[INPUT DATA]
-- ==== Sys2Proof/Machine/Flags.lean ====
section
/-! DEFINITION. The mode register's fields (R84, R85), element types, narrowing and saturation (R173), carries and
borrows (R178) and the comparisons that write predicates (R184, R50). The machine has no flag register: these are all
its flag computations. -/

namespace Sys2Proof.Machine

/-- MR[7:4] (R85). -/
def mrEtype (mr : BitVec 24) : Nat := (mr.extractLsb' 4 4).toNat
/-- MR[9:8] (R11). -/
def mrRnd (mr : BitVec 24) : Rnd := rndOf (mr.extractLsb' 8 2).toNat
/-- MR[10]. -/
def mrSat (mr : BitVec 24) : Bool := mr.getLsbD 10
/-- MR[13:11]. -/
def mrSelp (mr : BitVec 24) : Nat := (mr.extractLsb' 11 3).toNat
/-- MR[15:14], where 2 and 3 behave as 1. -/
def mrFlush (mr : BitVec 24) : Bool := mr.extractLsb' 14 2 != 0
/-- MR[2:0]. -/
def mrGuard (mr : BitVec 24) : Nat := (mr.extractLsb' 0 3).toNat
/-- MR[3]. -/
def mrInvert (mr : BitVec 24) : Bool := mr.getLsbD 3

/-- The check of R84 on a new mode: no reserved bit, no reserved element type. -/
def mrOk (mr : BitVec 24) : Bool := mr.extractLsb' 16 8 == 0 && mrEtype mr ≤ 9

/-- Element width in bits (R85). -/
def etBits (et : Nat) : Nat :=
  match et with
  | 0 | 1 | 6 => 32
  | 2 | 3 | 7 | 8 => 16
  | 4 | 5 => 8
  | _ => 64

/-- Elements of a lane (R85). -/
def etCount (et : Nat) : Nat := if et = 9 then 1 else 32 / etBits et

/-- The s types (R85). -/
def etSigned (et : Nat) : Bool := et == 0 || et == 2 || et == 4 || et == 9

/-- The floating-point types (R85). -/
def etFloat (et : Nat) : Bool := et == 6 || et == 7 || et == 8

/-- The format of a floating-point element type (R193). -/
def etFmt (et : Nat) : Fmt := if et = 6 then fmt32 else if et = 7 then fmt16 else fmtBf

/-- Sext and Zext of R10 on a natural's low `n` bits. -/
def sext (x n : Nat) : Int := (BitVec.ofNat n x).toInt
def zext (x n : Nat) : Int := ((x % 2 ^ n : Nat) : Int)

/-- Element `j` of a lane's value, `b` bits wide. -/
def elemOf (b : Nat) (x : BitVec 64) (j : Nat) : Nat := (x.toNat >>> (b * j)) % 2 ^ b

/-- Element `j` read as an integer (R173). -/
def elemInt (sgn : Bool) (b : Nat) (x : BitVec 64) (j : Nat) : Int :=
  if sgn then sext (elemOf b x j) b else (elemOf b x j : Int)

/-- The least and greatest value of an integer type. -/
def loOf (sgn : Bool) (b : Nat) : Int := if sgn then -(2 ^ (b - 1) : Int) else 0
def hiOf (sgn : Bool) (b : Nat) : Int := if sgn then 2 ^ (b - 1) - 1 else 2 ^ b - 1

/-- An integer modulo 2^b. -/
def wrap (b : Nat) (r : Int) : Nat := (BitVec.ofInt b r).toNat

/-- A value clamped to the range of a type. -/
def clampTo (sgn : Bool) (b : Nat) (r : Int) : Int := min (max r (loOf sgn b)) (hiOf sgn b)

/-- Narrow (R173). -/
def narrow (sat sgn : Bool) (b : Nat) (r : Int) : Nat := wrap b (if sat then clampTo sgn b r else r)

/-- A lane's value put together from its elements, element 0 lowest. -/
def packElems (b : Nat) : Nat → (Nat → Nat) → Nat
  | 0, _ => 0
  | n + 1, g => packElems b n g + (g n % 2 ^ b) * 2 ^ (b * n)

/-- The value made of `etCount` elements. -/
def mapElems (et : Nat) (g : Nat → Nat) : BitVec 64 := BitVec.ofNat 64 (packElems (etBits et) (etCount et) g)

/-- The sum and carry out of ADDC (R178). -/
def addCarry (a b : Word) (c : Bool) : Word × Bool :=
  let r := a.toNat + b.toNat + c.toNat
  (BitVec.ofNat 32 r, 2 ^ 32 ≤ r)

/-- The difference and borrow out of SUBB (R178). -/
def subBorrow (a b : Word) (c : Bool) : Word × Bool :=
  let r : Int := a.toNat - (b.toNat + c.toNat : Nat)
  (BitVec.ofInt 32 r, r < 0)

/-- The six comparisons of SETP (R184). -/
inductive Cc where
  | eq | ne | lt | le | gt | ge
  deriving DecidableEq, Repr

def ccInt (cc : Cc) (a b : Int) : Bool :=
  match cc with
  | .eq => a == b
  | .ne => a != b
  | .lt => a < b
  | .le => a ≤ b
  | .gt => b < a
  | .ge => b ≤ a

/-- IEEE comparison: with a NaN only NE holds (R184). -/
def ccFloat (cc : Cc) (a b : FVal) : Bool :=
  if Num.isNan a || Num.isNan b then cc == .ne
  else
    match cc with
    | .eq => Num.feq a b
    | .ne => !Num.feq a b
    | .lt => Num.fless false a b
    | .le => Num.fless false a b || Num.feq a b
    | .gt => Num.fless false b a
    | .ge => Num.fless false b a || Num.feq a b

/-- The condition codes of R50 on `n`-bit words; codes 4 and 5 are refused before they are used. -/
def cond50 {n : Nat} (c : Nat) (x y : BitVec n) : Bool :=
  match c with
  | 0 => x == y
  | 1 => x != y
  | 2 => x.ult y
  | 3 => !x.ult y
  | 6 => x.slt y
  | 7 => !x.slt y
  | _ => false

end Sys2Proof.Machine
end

--

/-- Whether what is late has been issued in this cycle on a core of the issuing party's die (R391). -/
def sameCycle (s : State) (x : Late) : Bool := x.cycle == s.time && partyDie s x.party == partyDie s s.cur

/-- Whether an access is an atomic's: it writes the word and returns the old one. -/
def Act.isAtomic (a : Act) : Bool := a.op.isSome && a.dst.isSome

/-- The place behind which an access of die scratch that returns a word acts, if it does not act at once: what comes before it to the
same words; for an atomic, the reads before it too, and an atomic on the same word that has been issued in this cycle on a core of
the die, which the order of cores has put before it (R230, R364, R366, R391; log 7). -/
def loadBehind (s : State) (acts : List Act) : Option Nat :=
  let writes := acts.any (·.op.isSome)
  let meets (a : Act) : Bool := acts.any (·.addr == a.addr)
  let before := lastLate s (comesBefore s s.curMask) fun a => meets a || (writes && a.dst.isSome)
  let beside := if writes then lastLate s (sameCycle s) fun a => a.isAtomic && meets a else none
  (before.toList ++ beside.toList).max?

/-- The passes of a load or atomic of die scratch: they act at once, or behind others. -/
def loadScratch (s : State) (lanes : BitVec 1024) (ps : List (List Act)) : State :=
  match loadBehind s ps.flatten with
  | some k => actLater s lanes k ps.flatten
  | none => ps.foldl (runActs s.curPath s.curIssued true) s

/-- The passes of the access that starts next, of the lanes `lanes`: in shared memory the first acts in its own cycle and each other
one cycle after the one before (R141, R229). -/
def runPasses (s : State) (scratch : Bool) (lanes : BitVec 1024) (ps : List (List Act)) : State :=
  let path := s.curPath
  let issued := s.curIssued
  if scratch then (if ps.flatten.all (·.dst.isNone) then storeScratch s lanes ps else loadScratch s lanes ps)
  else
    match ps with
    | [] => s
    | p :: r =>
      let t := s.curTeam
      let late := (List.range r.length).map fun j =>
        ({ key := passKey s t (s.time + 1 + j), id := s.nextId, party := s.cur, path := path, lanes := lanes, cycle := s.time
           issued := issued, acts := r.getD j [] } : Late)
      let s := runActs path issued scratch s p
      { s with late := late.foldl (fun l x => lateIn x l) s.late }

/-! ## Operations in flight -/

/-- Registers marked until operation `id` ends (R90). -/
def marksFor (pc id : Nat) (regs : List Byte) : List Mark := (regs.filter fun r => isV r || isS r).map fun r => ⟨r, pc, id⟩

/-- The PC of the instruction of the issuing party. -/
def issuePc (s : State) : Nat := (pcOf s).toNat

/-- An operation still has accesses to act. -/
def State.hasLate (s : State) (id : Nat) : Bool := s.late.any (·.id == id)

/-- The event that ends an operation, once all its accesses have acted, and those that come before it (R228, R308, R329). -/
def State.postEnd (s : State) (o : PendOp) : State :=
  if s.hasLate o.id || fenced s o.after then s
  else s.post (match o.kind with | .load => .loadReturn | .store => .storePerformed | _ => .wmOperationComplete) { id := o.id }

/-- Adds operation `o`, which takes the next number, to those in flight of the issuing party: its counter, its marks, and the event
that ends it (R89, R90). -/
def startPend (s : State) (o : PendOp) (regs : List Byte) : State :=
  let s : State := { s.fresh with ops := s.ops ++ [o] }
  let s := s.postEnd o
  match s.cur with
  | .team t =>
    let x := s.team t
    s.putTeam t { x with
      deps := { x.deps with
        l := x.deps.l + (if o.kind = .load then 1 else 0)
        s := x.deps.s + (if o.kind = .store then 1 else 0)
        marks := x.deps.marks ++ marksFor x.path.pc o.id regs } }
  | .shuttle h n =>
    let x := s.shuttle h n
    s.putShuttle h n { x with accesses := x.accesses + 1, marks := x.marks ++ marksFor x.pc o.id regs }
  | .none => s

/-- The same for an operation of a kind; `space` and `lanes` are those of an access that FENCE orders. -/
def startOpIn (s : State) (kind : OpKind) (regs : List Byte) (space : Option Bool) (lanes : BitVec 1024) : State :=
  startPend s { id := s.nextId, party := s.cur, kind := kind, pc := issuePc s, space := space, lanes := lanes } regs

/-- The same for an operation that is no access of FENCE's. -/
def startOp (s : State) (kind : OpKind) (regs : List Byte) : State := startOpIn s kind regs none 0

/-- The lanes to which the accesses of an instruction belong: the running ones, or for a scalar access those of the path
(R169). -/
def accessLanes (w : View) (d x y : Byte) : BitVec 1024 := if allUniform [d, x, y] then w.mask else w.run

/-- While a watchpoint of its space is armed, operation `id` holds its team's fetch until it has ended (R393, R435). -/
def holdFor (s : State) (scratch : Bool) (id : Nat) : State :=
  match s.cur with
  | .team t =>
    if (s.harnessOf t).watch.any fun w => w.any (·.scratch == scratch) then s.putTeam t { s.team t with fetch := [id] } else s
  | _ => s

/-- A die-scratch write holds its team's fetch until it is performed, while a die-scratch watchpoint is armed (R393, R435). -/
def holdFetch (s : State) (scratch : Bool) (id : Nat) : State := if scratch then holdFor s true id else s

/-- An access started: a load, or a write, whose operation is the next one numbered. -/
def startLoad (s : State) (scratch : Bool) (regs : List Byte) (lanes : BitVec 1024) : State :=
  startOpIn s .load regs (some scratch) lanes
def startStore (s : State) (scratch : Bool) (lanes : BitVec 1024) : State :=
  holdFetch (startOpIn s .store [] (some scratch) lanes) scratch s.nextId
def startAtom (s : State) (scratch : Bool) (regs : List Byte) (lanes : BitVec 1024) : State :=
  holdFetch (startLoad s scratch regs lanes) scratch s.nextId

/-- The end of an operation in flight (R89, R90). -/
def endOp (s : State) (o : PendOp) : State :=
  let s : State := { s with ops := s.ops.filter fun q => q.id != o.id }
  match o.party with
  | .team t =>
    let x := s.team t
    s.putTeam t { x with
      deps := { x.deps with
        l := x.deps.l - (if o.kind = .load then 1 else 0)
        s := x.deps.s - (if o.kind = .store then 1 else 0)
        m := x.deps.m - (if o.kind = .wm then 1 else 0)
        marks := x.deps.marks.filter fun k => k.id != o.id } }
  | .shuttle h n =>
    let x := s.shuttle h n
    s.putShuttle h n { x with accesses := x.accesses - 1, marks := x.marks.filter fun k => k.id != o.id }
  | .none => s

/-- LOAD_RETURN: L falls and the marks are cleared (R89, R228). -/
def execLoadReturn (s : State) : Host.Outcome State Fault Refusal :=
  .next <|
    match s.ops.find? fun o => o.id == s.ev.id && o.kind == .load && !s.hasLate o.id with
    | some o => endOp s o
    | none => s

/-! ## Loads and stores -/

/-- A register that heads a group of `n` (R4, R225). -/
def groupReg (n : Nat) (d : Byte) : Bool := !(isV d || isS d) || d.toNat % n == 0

[TO DO]
In the listing above, find the lines holding the word "isAtomic" and copy them.

[SOLUTION TO THE PROBLEM]
def Act.isAtomic (a : Act) : Bool := a.op.isSome && a.dst.isSome
  let beside := if writes then lastLate s (sameCycle s) fun a => a.isAtomic && meets a else none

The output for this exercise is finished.